< 1 Koningen 6 >
1 Het geschiedde nu in het vierhonderd en tachtigste jaar, na den uitgang der kinderen Israels uit Egypte, in het vierde jaar van het koninkrijk van Salomo over Israel, in de maand Ziv (deze is de tweede maand), dat hij het huis des HEEREN bouwde.
In the four hundred and eightieth year after the Israelites had come out of the land of Egypt, in the month of Ziv, the second month of the fourth year of Solomon’s reign over Israel, he began to build the house of the LORD.
2 En dat huis, hetwelk de koning Salomo den HEERE bouwde, was van zestig ellen in zijn lengte, en van twintig in zijn breedte, en van dertig ellen in zijn hoogte.

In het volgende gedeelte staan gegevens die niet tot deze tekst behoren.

-- ==== Sys2Proof/Machine/Branch.lean ====
section
/-! DEFINITION. The branches (45_branch.md R380 to R383). -/

namespace Sys2Proof.Machine

/-- The branch taken: `WritePC(target)` (45_branch.md R380). -/
def branchTo (offset24 : BitVec 24) (s : State) : State :=
  s.writePc ((branchTarget offset24 s).setWidth 32)

/-- The link saved: `x[14] <- Full(A + 4)` (45_branch.md R381). -/
def saveLink (s : State) : State :=
  s.setReg 14#4 (r15Full s.r15 s.pc)

/-- B (45_branch.md R382). -/
def execB (c : Cond) (offset24 : BitVec 24) (s : State) : Host.Outcome State Fault Refusal :=
  whenPasses c s (.next (branchTo offset24 s))

/-- BL (45_branch.md R383): the link is saved before the PC is changed. -/
def execBl (c : Cond) (offset24 : BitVec 24) (s : State) : Host.Outcome State Fault Refusal :=
  whenPasses c s (.next (branchTo offset24 (saveLink s)))

end Sys2Proof.Machine
end

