/-- The barrel shifter in numbers (40_data_processing.md R201 to R204): LSL multiplies, LSR and ASR divide, ROR moves
bits around, with the carry of each case of the tables. Note: the cases the source does not list are the spec's decision
D23. -/
def Obligations.BarrelShifter : Prop :=
  ∀ (v : Word) (cin : Bool) (a : BitVec 5) (n : BitVec 8),
    -- LSL
    (a = 0#5 → shiftImm .lsl a v cin = (v, cin)) ∧
    (a ≠ 0#5 → (shiftImm .lsl a v cin).1.toNat = v.toNat * 2 ^ a.toNat % 2 ^ 32 ∧
      (shiftImm .lsl a v cin).2 = v.getLsbD (32 - a.toNat)) ∧
    (1 ≤ n.toNat → n.toNat ≤ 31 → (shiftReg .lsl n v cin).1.toNat = v.toNat * 2 ^ n.toNat % 2 ^ 32 ∧
      (shiftReg .lsl n v cin).2 = v.getLsbD (32 - n.toNat)) ∧
    (n.toNat = 32 → shiftReg .lsl n v cin = (0#32, v.getLsbD 0)) ∧
    (32 < n.toNat → shiftReg .lsl n v cin = (0#32, false)) ∧
    -- LSR
    (a = 0#5 → shiftImm .lsr a v cin = (0#32, v.getLsbD 31)) ∧
    (a ≠ 0#5 → (shiftImm .lsr a v cin).1.toNat = v.toNat / 2 ^ a.toNat ∧
      (shiftImm .lsr a v cin).2 = v.getLsbD (a.toNat - 1)) ∧
    (1 ≤ n.toNat → n.toNat ≤ 31 → (shiftReg .lsr n v cin).1.toNat = v.toNat / 2 ^ n.toNat ∧
      (shiftReg .lsr n v cin).2 = v.getLsbD (n.toNat - 1)) ∧
    (n.toNat = 32 → shiftReg .lsr n v cin = (0#32, v.getLsbD 31)) ∧
    (32 < n.toNat → shiftReg .lsr n v cin = (0#32, false)) ∧
    -- ASR
    (a = 0#5 → shiftImm .asr a v cin = (if v.getLsbD 31 then 0xFFFFFFFF#32 else 0#32, v.getLsbD 31)) ∧
    (a ≠ 0#5 → (shiftImm .asr a v cin).1.toInt = v.toInt / 2 ^ a.toNat ∧
      (shiftImm .asr a v cin).2 = v.getLsbD (a.toNat - 1)) ∧
    (1 ≤ n.toNat → n.toNat ≤ 31 → (shiftReg .asr n v cin).1.toInt = v.toInt / 2 ^ n.toNat ∧
      (shiftReg .asr n v cin).2 = v.getLsbD (n.toNat - 1)) ∧
    (32 ≤ n.toNat → shiftReg .asr n v cin = (if v.getLsbD 31 then 0xFFFFFFFF#32 else 0#32, v.getLsbD 31)) ∧
    -- ROR and RRX
    (a = 0#5 → (∀ i : Nat, i < 31 → (shiftImm .ror a v cin).1.getLsbD i = v.getLsbD (i + 1)) ∧
      (shiftImm .ror a v cin).1.getLsbD 31 = cin ∧ (shiftImm .ror a v cin).2 = v.getLsbD 0) ∧
    (a ≠ 0#5 → (∀ i : Nat, i < 32 → (shiftImm .ror a v cin).1.getLsbD i = v.getLsbD ((i + a.toNat) % 32)) ∧
      (shiftImm .ror a v cin).2 = v.getLsbD (a.toNat - 1)) ∧
    (n.toNat % 32 ≠ 0 → (∀ i : Nat, i < 32 → (shiftReg .ror n v cin).1.getLsbD i = v.getLsbD ((i + n.toNat) % 32)) ∧
      (shiftReg .ror n v cin).2 = v.getLsbD (n.toNat % 32 - 1)) ∧
    (1 ≤ n.toNat → n.toNat % 32 = 0 → shiftReg .ror n v cin = (v, v.getLsbD 31)) ∧
    -- Reg 0
    (n = 0#8 → ∀ sh : ShiftType, shiftReg sh n v cin = (v, cin))

/-! Data processing. -/

/-- A data-processing instruction that writes a register, whatever its operand form and S bit, completes and gives Rd
the result the opcode table states; it writes no other register, no I, F, PC or mode, no memory and no other state, and
with S = 0 no flag (30_encoding.md R164; 40_data_processing.md R210, R211). Note: the result table is general knowledge
by the spec's mark, the R15 operands its decision D5. -/
def Obligations.DataProcessingResult : Prop :=
  ∀ (op : DpOp) (c : Cond) (sf : Bool) (rn rd : RegNum) (o : Op2) (s : State),
    s.passes c = true → ¬ IsTest op → rd ≠ 15#4 →
    ∃ t : State, exec (dpInstr op c sf rn rd o) s = .next t ∧
      t.reg rd = tableResult op (s.readBase rn) (op2Value o s).1 s.flagC ∧
      SlotsKept s t [slotOf s.mode rd] ∧ LowKept s t ∧ (sf = false → t.r15 = s.r15) ∧ RegsOnly s t

/-- The flags of a flag-setting arithmetic operation, in exact numbers (40_data_processing.md R206 to R208). Note: C as
no borrow in SUB, CMP, SBC, RSB and RSC is the spec's decision D20 and general knowledge by its mark, log entry 26. -/
def Obligations.ArithmeticFlags : Prop :=
  ∀ (op : DpOp) (c : Cond) (rn rd : RegNum) (o : Op2) (s : State),
    s.passes c = true → ¬ IsLogical op → rd ≠ 15#4 →
    ∃ t : State, exec (dpInstr op c true rn rd o) s = .next t ∧ LowKept s t ∧
      (let a := s.readBase rn
       let b := (op2Value o s).1
       (t.flagN = true ↔ (tableResult op a b s.flagC).toInt < 0) ∧
       (t.flagZ = true ↔ tableResult op a b s.flagC = 0#32) ∧
       (t.flagC = true ↔ exactCarry op a b s.flagC) ∧
       (t.flagV = true ↔ exactOverflow op a b s.flagC))

/-- The flags of a flag-setting logical operation (40_data_processing.md R209): N and Z from the result, C the shifter
carry, V unchanged. Note: the spec's decision D21. -/
def Obligations.LogicalFlags : Prop :=
  ∀ (op : DpOp) (c : Cond) (rn rd : RegNum) (o : Op2) (s : State),
    s.passes c = true → IsLogical op → rd ≠ 15#4 →
    ∃ t : State, exec (dpInstr op c true rn rd o) s = .next t ∧ LowKept s t ∧
      (let res := tableResult op (s.readBase rn) (op2Value o s).1 s.flagC
       FlagsAre t (res.getLsbD 31) (decide (res = 0#32)) (op2Value o s).2 s.flagV)

/-- A test operation writes no register and nothing but N, Z, C and V; with S = 0 it has no effect under the default of
`TEST_NOS` and no meaning under its alternative (40_data_processing.md R210, R215). Note: S = 0 is the spec's decision
D25; its alternative is log entry 20. -/
def Obligations.TestOperations : Prop :=
  ∀ (op : DpOp) (c : Cond) (rn rd : RegNum) (o : Op2) (s : State), s.passes c = true → IsTest op →
    (s.cfg.testNoS = .noEffect → exec (dpInstr op c false rn rd o) s = .next s) ∧
    (s.cfg.testNoS = .refuse → exec (dpInstr op c false rn rd o) s = .refused .testWithoutS) ∧
    (rd ≠ 15#4 → ∃ t : State, exec (dpInstr op c true rn rd o) s = .next t ∧ LowKept s t ∧ t = { s with r15 := t.r15 })

/-- Rd = 15 with S = 0 (40_data_processing.md R212): only the PC field changes. -/
def Obligations.ResultToPc : Prop :=
  ∀ (op : DpOp) (c : Cond) (rn : RegNum) (o : Op2) (s : State), s.passes c = true → ¬ IsTest op →
    ∃ t : State, exec (dpInstr op c false rn 15#4 o) s = .next t ∧
      t.r15.extractLsb' 2 24 = (tableResult op (s.readBase rn) (op2Value o s).1 s.flagC).extractLsb' 2 24 ∧
      PsrKept s t ∧ t = { s with r15 := t.r15 }

/-- Rd = 15 with S = 1 (40_data_processing.md R213): outside USR the whole word is written; in USR only the bits of
`USER_R15_WRITE_MASK`. Note: the USR mask is the spec's decision D26. -/
def Obligations.ResultToR15 : Prop :=
  ∀ (op : DpOp) (c : Cond) (rn : RegNum) (o : Op2) (s : State), s.passes c = true → ¬ IsTest op →
    ∃ t : State, exec (dpInstr op c true rn 15#4 o) s = .next t ∧ t = { s with r15 := t.r15 } ∧
      (let res := tableResult op (s.readBase rn) (op2Value o s).1 s.flagC
       (s.mode ≠ .usr → t.r15 = res) ∧
       (s.mode = .usr → ∀ j : Nat, j < 32 →
         t.r15.getLsbD j = if s.cfg.userR15WriteMask.getLsbD j then res.getLsbD j else s.r15.getLsbD j))

/-- The PSR-write form of the test operations (40_data_processing.md R214): N, Z, C, V in USR; N, Z, C, V, I, F, M in
the other modes; never the PC. Note: the spec's decision D24. -/
def Obligations.PsrWriteForm : Prop :=
  ∀ (op : DpOp) (c : Cond) (rn : RegNum) (o : Op2) (s : State), s.passes c = true → IsTest op →
    ∃ t : State, exec (dpInstr op c true rn 15#4 o) s = .next t ∧ t = { s with r15 := t.r15 } ∧
      (let res := tableResult op (s.readBase rn) (op2Value o s).1 s.flagC
       (s.mode = .usr → t.r15.extractLsb' 28 4 = res.extractLsb' 28 4 ∧ LowKept s t) ∧
       (s.mode ≠ .usr → t.r15.extractLsb' 26 6 = res.extractLsb' 26 6 ∧ t.r15.extractLsb' 0 2 = res.extractLsb' 0 2 ∧
         t.r15.extractLsb' 2 24 = s.r15.extractLsb' 2 24))

/-! Multiply. -/

/-- MUL and MLA (41_multiply.md R260 to R263): the low 32 bits of the product, plus Rn for MLA. With S = 1 N and Z
follow the result and V is kept; C is left open, so nothing is said of it. Note: general knowledge by the spec's mark; C
is open (D27) and a free value, log entry 8. -/
def Obligations.Multiply : Prop :=
  ∀ (acc : Bool) (c : Cond) (sf : Bool) (rd rn rs rm : RegNum) (s : State), s.passes c = true →
    rd ≠ 15#4 → rs ≠ 15#4 → rm ≠ 15#4 → (acc = true → rn ≠ 15#4) → rd ≠ rm →
    ∃ t : State, exec (mulInstr acc c sf rd rn rs rm) s = .next t ∧
      (t.reg rd).toNat =
        ((s.reg rm).toNat * (s.reg rs).toNat + (if acc then (s.reg rn).toNat else 0)) % 2 ^ 32 ∧
      SlotsKept s t [slotOf s.mode rd] ∧ LowKept s t ∧
      (sf = false → t.r15 = s.r15 ∧ RegsOnly s t) ∧
      (sf = true → t.flagN = (t.reg rd).getLsbD 31 ∧ t.flagZ = decide (t.reg rd = 0#32) ∧ t.flagV = s.flagV ∧
        t = { s with regs := t.regs, r15 := t.r15, draws := t.draws })
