/-! `setUserReg` writes one register slot of the user bank. -/

@[simp] theorem setUserReg_initialized (s : State) (r : RegNum) (v : Word) : (s.setUserReg r v).initialized = s.initialized := setSlot_initialized ..
@[simp] theorem setUserReg_waiting (s : State) (r : RegNum) (v : Word) : (s.setUserReg r v).waiting = s.waiting := setSlot_waiting ..
@[simp] theorem setUserReg_watchHit (s : State) (r : RegNum) (v : Word) : (s.setUserReg r v).watchHit = s.watchHit := setSlot_watchHit ..
@[simp] theorem setUserReg_pinFiq (s : State) (r : RegNum) (v : Word) : (s.setUserReg r v).pinFiq = s.pinFiq := setSlot_pinFiq ..
@[simp] theorem setUserReg_pinIrq (s : State) (r : RegNum) (v : Word) : (s.setUserReg r v).pinIrq = s.pinIrq := setSlot_pinIrq ..
@[simp] theorem setUserReg_lastInterrupt (s : State) (r : RegNum) (v : Word) : (s.setUserReg r v).lastInterrupt = s.lastInterrupt := setSlot_lastInterrupt ..
@[simp] theorem setUserReg_crHwmgr (s : State) (r : RegNum) (v : Word) : (s.setUserReg r v).crHwmgr = s.crHwmgr := setSlot_crHwmgr ..
@[simp] theorem setUserReg_crMmu (s : State) (r : RegNum) (v : Word) : (s.setUserReg r v).crMmu = s.crMmu := setSlot_crMmu ..
@[simp] theorem setUserReg_crIntctl (s : State) (r : RegNum) (v : Word) : (s.setUserReg r v).crIntctl = s.crIntctl := setSlot_crIntctl ..
@[simp] theorem setUserReg_bp (s : State) (r : RegNum) (v : Word) : (s.setUserReg r v).bp = s.bp := setSlot_bp ..
@[simp] theorem setUserReg_wr (s : State) (r : RegNum) (v : Word) : (s.setUserReg r v).wr = s.wr := setSlot_wr ..
@[simp] theorem setUserReg_ww (s : State) (r : RegNum) (v : Word) : (s.setUserReg r v).ww = s.ww := setSlot_ww ..
@[simp] theorem setUserReg_pages (s : State) (r : RegNum) (v : Word) : (s.setUserReg r v).pages = s.pages := setSlot_pages ..
@[simp] theorem setUserReg_mem (s : State) (r : RegNum) (v : Word) : (s.setUserReg r v).mem = s.mem := setSlot_mem ..
@[simp] theorem setUserReg_devices (s : State) (r : RegNum) (v : Word) : (s.setUserReg r v).devices = s.devices := setSlot_devices ..
@[simp] theorem setUserReg_mappings (s : State) (r : RegNum) (v : Word) : (s.setUserReg r v).mappings = s.mappings := setSlot_mappings ..
@[simp] theorem setUserReg_freeRam (s : State) (r : RegNum) (v : Word) : (s.setUserReg r v).freeRam = s.freeRam := setSlot_freeRam ..
@[simp] theorem setUserReg_cfg (s : State) (r : RegNum) (v : Word) : (s.setUserReg r v).cfg = s.cfg := setSlot_cfg ..
@[simp] theorem setUserReg_bounded (s : State) (r : RegNum) (v : Word) : (s.setUserReg r v).bounded = s.bounded := setSlot_bounded ..
@[simp] theorem setUserReg_status (s : State) (r : RegNum) (v : Word) : (s.setUserReg r v).status = s.status := setSlot_status ..
@[simp] theorem setUserReg_draws (s : State) (r : RegNum) (v : Word) : (s.setUserReg r v).draws = s.draws := setSlot_draws ..
@[simp] theorem setUserReg_deviceReplies (s : State) (r : RegNum) (v : Word) : (s.setUserReg r v).deviceReplies = s.deviceReplies := setSlot_deviceReplies ..
@[simp] theorem setUserReg_deviceCalls (s : State) (r : RegNum) (v : Word) : (s.setUserReg r v).deviceCalls = s.deviceCalls := setSlot_deviceCalls ..
@[simp] theorem setUserReg_allocFails (s : State) (r : RegNum) (v : Word) : (s.setUserReg r v).allocFails = s.allocFails := setSlot_allocFails ..

/-! `setCr` writes one coprocessor register. -/

@[simp] theorem setCr_regs (s : State) (k : Coproc) (n : CrNum) (v : Word) : (s.setCr k n v).regs = s.regs := by cases k <;> rfl
@[simp] theorem setCr_r15 (s : State) (k : Coproc) (n : CrNum) (v : Word) : (s.setCr k n v).r15 = s.r15 := by cases k <;> rfl
@[simp] theorem setCr_initialized (s : State) (k : Coproc) (n : CrNum) (v : Word) : (s.setCr k n v).initialized = s.initialized := by cases k <;> rfl
@[simp] theorem setCr_waiting (s : State) (k : Coproc) (n : CrNum) (v : Word) : (s.setCr k n v).waiting = s.waiting := by cases k <;> rfl
@[simp] theorem setCr_watchHit (s : State) (k : Coproc) (n : CrNum) (v : Word) : (s.setCr k n v).watchHit = s.watchHit := by cases k <;> rfl
@[simp] theorem setCr_pinFiq (s : State) (k : Coproc) (n : CrNum) (v : Word) : (s.setCr k n v).pinFiq = s.pinFiq := by cases k <;> rfl
@[simp] theorem setCr_pinIrq (s : State) (k : Coproc) (n : CrNum) (v : Word) : (s.setCr k n v).pinIrq = s.pinIrq := by cases k <;> rfl
@[simp] theorem setCr_lastInterrupt (s : State) (k : Coproc) (n : CrNum) (v : Word) : (s.setCr k n v).lastInterrupt = s.lastInterrupt := by cases k <;> rfl
@[simp] theorem setCr_bp (s : State) (k : Coproc) (n : CrNum) (v : Word) : (s.setCr k n v).bp = s.bp := by cases k <;> rfl
@[simp] theorem setCr_wr (s : State) (k : Coproc) (n : CrNum) (v : Word) : (s.setCr k n v).wr = s.wr := by cases k <;> rfl
@[simp] theorem setCr_ww (s : State) (k : Coproc) (n : CrNum) (v : Word) : (s.setCr k n v).ww = s.ww := by cases k <;> rfl
@[simp] theorem setCr_pages (s : State) (k : Coproc) (n : CrNum) (v : Word) : (s.setCr k n v).pages = s.pages := by cases k <;> rfl
@[simp] theorem setCr_mem (s : State) (k : Coproc) (n : CrNum) (v : Word) : (s.setCr k n v).mem = s.mem := by cases k <;> rfl
@[simp] theorem setCr_devices (s : State) (k : Coproc) (n : CrNum) (v : Word) : (s.setCr k n v).devices = s.devices := by cases k <;> rfl
@[simp] theorem setCr_mappings (s : State) (k : Coproc) (n : CrNum) (v : Word) : (s.setCr k n v).mappings = s.mappings := by cases k <;> rfl
@[simp] theorem setCr_freeRam (s : State) (k : Coproc) (n : CrNum) (v : Word) : (s.setCr k n v).freeRam = s.freeRam := by cases k <;> rfl
@[simp] theorem setCr_cfg (s : State) (k : Coproc) (n : CrNum) (v : Word) : (s.setCr k n v).cfg = s.cfg := by cases k <;> rfl
@[simp] theorem setCr_bounded (s : State) (k : Coproc) (n : CrNum) (v : Word) : (s.setCr k n v).bounded = s.bounded := by cases k <;> rfl
@[simp] theorem setCr_status (s : State) (k : Coproc) (n : CrNum) (v : Word) : (s.setCr k n v).status = s.status := by cases k <;> rfl
@[simp] theorem setCr_draws (s : State) (k : Coproc) (n : CrNum) (v : Word) : (s.setCr k n v).draws = s.draws := by cases k <;> rfl
@[simp] theorem setCr_deviceReplies (s : State) (k : Coproc) (n : CrNum) (v : Word) : (s.setCr k n v).deviceReplies = s.deviceReplies := by cases k <;> rfl
@[simp] theorem setCr_deviceCalls (s : State) (k : Coproc) (n : CrNum) (v : Word) : (s.setCr k n v).deviceCalls = s.deviceCalls := by cases k <;> rfl
@[simp] theorem setCr_allocFails (s : State) (k : Coproc) (n : CrNum) (v : Word) : (s.setCr k n v).allocFails = s.allocFails := by cases k <;> rfl

end State

/-! `enter` writes R15, a link register and the pin of an interrupt. -/

@[simp] theorem enter_initialized (k : ExcKind) (a : Addr) (s : State) : (enter k a s).initialized = s.initialized := by unfold enter; cases k <;> rfl
@[simp] theorem enter_waiting (k : ExcKind) (a : Addr) (s : State) : (enter k a s).waiting = s.waiting := by unfold enter; cases k <;> rfl
@[simp] theorem enter_watchHit (k : ExcKind) (a : Addr) (s : State) : (enter k a s).watchHit = s.watchHit := by unfold enter; cases k <;> rfl
@[simp] theorem enter_lastInterrupt (k : ExcKind) (a : Addr) (s : State) : (enter k a s).lastInterrupt = s.lastInterrupt := by unfold enter; cases k <;> rfl
@[simp] theorem enter_crHwmgr (k : ExcKind) (a : Addr) (s : State) : (enter k a s).crHwmgr = s.crHwmgr := by unfold enter; cases k <;> rfl
@[simp] theorem enter_crMmu (k : ExcKind) (a : Addr) (s : State) : (enter k a s).crMmu = s.crMmu := by unfold enter; cases k <;> rfl
@[simp] theorem enter_crIntctl (k : ExcKind) (a : Addr) (s : State) : (enter k a s).crIntctl = s.crIntctl := by unfold enter; cases k <;> rfl
@[simp] theorem enter_bp (k : ExcKind) (a : Addr) (s : State) : (enter k a s).bp = s.bp := by unfold enter; cases k <;> rfl
@[simp] theorem enter_wr (k : ExcKind) (a : Addr) (s : State) : (enter k a s).wr = s.wr := by unfold enter; cases k <;> rfl
@[simp] theorem enter_ww (k : ExcKind) (a : Addr) (s : State) : (enter k a s).ww = s.ww := by unfold enter; cases k <;> rfl
@[simp] theorem enter_pages (k : ExcKind) (a : Addr) (s : State) : (enter k a s).pages = s.pages := by unfold enter; cases k <;> rfl
@[simp] theorem enter_mem (k : ExcKind) (a : Addr) (s : State) : (enter k a s).mem = s.mem := by unfold enter; cases k <;> rfl
@[simp] theorem enter_devices (k : ExcKind) (a : Addr) (s : State) : (enter k a s).devices = s.devices := by unfold enter; cases k <;> rfl
@[simp] theorem enter_mappings (k : ExcKind) (a : Addr) (s : State) : (enter k a s).mappings = s.mappings := by unfold enter; cases k <;> rfl
@[simp] theorem enter_freeRam (k : ExcKind) (a : Addr) (s : State) : (enter k a s).freeRam = s.freeRam := by unfold enter; cases k <;> rfl
@[simp] theorem enter_cfg (k : ExcKind) (a : Addr) (s : State) : (enter k a s).cfg = s.cfg := by unfold enter; cases k <;> rfl
@[simp] theorem enter_bounded (k : ExcKind) (a : Addr) (s : State) : (enter k a s).bounded = s.bounded := by unfold enter; cases k <;> rfl
@[simp] theorem enter_status (k : ExcKind) (a : Addr) (s : State) : (enter k a s).status = s.status := by unfold enter; cases k <;> rfl
@[simp] theorem enter_draws (k : ExcKind) (a : Addr) (s : State) : (enter k a s).draws = s.draws := by unfold enter; cases k <;> rfl
@[simp] theorem enter_deviceReplies (k : ExcKind) (a : Addr) (s : State) : (enter k a s).deviceReplies = s.deviceReplies := by unfold enter; cases k <;> rfl
@[simp] theorem enter_deviceCalls (k : ExcKind) (a : Addr) (s : State) : (enter k a s).deviceCalls = s.deviceCalls := by unfold enter; cases k <;> rfl
@[simp] theorem enter_allocFails (k : ExcKind) (a : Addr) (s : State) : (enter k a s).allocFails = s.allocFails := by unfold enter; cases k <;> rfl
@[simp] theorem enter_r15 (k : ExcKind) (a : Addr) (s : State) : (enter k a s).r15 = entryR15 (excEntry k) s.r15 := rfl
@[simp] theorem enter_pinIrq (k : ExcKind) (a : Addr) (s : State) :
    (enter k a s).pinIrq = if k = .irq then false else s.pinIrq := rfl
@[simp] theorem enter_pinFiq (k : ExcKind) (a : Addr) (s : State) :
    (enter k a s).pinFiq = if k = .fiq then false else s.pinFiq := rfl

/-! `raise` is `enter` with the watchpoint hit cleared. -/

@[simp] theorem raise_initialized (k : ExcKind) (a : Addr) (s : State) : (raise k a s).initialized = s.initialized := enter_initialized ..
@[simp] theorem raise_waiting (k : ExcKind) (a : Addr) (s : State) : (raise k a s).waiting = s.waiting := enter_waiting ..
@[simp] theorem raise_lastInterrupt (k : ExcKind) (a : Addr) (s : State) : (raise k a s).lastInterrupt = s.lastInterrupt := enter_lastInterrupt ..
@[simp] theorem raise_crHwmgr (k : ExcKind) (a : Addr) (s : State) : (raise k a s).crHwmgr = s.crHwmgr := enter_crHwmgr ..
@[simp] theorem raise_crMmu (k : ExcKind) (a : Addr) (s : State) : (raise k a s).crMmu = s.crMmu := enter_crMmu ..
@[simp] theorem raise_crIntctl (k : ExcKind) (a : Addr) (s : State) : (raise k a s).crIntctl = s.crIntctl := enter_crIntctl ..
@[simp] theorem raise_bp (k : ExcKind) (a : Addr) (s : State) : (raise k a s).bp = s.bp := enter_bp ..
@[simp] theorem raise_wr (k : ExcKind) (a : Addr) (s : State) : (raise k a s).wr = s.wr := enter_wr ..
@[simp] theorem raise_ww (k : ExcKind) (a : Addr) (s : State) : (raise k a s).ww = s.ww := enter_ww ..
@[simp] theorem raise_pages (k : ExcKind) (a : Addr) (s : State) : (raise k a s).pages = s.pages := enter_pages ..
@[simp] theorem raise_mem (k : ExcKind) (a : Addr) (s : State) : (raise k a s).mem = s.mem := enter_mem ..
@[simp] theorem raise_devices (k : ExcKind) (a : Addr) (s : State) : (raise k a s).devices = s.devices := enter_devices ..
@[simp] theorem raise_mappings (k : ExcKind) (a : Addr) (s : State) : (raise k a s).mappings = s.mappings := enter_mappings ..
@[simp] theorem raise_freeRam (k : ExcKind) (a : Addr) (s : State) : (raise k a s).freeRam = s.freeRam := enter_freeRam ..
@[simp] theorem raise_cfg (k : ExcKind) (a : Addr) (s : State) : (raise k a s).cfg = s.cfg := enter_cfg ..
@[simp] theorem raise_bounded (k : ExcKind) (a : Addr) (s : State) : (raise k a s).bounded = s.bounded := enter_bounded ..
@[simp] theorem raise_status (k : ExcKind) (a : Addr) (s : State) : (raise k a s).status = s.status := enter_status ..
@[simp] theorem raise_draws (k : ExcKind) (a : Addr) (s : State) : (raise k a s).draws = s.draws := enter_draws ..
@[simp] theorem raise_deviceReplies (k : ExcKind) (a : Addr) (s : State) : (raise k a s).deviceReplies = s.deviceReplies := enter_deviceReplies ..
@[simp] theorem raise_deviceCalls (k : ExcKind) (a : Addr) (s : State) : (raise k a s).deviceCalls = s.deviceCalls := enter_deviceCalls ..
@[simp] theorem raise_allocFails (k : ExcKind) (a : Addr) (s : State) : (raise k a s).allocFails = s.allocFails := enter_allocFails ..
@[simp] theorem raise_watchHit (k : ExcKind) (a : Addr) (s : State) : (raise k a s).watchHit = false := enter_watchHit ..
@[simp] theorem raise_r15 (k : ExcKind) (a : Addr) (s : State) : (raise k a s).r15 = entryR15 (excEntry k) s.r15 := rfl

The house that King Solomon built for the LORD was sixty cubits long, twenty cubits wide, and thirty cubits high.
3 En het voorhuis, vooraan den tempel van dat huis, was in zijn lengte van twintig ellen, naar de breedte van het huis, tien ellen in zijn breedte, vooraan het huis.
The portico at the front of the main hall of the temple was twenty cubits long, extending across the width of the temple and projecting out ten cubits in front of the temple.
4 En hij maakte vensteren aan het huis van gesloten uitzichten.
He also had narrow windows framed high in the temple.
5 En rondom aan den wand van het huis bouwde hij kameren, aan de wanden van het huis rondom, beide van den tempel en van de aanspraakplaats. Alzo maakte hij zijkameren rondom.
Against the walls of the temple and the inner sanctuary, Solomon built a chambered structure around the temple, in which he constructed the side rooms.
6 De onderste kamer was van vijf ellen in haar breedte, en de middelste van zes ellen in haar breedte, en de derde van zeven ellen in haar breedte; want hij had aan het huis rondom buitenwaarts inkortingen gemaakt, opdat zij zich niet hielden in de wanden van het huis.
The bottom floor was five cubits wide, the middle floor six cubits, and the third floor seven cubits. He also placed offset ledges around the outside of the temple, so that nothing would be inserted into its walls.
7 Het huis nu, als het gebouwd werd, werd met volmaakten steen, zoals dezelve toegevoerd was, gebouwd; zodat geen hameren, noch bijl of enig ijzeren gereedschap gehoord werd in het huis, als het gebouwd werd.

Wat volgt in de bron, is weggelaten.